What is needed:
Could you write out the opening lines of the data, word for word, stopping after the line that contains "signals (40_control_unit R110). -/"?
- - - - -
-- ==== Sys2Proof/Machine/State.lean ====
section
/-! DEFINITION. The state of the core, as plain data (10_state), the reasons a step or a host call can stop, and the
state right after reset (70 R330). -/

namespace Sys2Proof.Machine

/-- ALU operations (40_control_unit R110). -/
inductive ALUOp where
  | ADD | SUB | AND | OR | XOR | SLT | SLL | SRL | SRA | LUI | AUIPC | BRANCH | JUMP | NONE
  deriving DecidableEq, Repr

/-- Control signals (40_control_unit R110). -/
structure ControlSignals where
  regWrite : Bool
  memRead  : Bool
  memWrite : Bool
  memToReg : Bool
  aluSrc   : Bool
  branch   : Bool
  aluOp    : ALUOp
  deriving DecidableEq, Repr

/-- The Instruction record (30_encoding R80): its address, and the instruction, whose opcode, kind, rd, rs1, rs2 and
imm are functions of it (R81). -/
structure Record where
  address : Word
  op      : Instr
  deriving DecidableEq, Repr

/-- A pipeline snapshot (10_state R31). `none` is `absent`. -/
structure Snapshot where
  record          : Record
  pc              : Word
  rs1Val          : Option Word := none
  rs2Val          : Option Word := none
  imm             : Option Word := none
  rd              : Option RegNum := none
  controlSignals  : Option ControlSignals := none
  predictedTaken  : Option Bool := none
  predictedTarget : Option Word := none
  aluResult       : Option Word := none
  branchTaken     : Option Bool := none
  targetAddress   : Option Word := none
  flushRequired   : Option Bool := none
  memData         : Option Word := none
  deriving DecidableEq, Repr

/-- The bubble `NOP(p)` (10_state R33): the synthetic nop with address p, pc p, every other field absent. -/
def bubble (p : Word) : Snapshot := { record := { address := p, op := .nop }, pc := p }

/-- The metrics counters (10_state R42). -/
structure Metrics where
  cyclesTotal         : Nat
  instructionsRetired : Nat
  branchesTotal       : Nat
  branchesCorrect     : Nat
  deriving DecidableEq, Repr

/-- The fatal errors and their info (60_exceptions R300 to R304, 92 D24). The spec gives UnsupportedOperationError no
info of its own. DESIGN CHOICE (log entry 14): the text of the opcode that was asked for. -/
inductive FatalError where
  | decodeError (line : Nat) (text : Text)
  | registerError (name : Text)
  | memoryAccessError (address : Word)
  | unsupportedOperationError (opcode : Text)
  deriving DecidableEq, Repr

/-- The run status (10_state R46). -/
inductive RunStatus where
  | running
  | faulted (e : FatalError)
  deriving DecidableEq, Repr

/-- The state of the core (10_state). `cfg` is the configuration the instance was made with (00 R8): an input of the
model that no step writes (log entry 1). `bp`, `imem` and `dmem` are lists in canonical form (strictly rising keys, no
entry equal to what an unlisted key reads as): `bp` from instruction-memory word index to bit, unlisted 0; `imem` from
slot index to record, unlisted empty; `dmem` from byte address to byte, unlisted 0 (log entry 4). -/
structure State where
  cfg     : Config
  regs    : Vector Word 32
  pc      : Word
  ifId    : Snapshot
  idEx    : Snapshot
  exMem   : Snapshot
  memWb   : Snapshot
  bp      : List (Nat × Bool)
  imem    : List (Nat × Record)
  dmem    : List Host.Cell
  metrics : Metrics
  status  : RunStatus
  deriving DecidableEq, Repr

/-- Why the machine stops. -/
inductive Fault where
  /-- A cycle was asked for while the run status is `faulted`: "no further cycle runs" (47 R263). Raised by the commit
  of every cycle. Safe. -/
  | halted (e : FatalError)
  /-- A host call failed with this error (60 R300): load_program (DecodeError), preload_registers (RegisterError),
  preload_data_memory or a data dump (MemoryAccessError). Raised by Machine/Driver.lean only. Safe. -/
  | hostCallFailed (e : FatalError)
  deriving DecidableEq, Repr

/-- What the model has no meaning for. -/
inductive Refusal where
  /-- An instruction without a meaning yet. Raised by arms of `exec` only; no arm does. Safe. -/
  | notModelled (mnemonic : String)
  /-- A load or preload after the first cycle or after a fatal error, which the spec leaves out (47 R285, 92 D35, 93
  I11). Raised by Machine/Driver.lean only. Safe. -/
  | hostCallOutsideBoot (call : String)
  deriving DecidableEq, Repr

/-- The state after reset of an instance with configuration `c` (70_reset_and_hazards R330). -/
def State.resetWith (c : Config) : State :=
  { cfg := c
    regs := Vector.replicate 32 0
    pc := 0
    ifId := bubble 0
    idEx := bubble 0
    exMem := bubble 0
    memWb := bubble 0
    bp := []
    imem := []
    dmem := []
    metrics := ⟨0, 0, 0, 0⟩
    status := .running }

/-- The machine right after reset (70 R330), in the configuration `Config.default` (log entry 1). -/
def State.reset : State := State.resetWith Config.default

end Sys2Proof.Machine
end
- - - - -
Written answer:
-- ==== Sys2Proof/Machine/State.lean ====
section
/-! DEFINITION. The state of the core, as plain data (10_state), the reasons a step or a host call can stop, and the
state right after reset (70 R330). -/

namespace Sys2Proof.Machine

/-- ALU operations (40_control_unit R110). -/
inductive ALUOp where
  | ADD | SUB | AND | OR | XOR | SLT | SLL | SRL | SRA | LUI | AUIPC | BRANCH | JUMP | NONE
  deriving DecidableEq, Repr

/-- Control signals (40_control_unit R110). -/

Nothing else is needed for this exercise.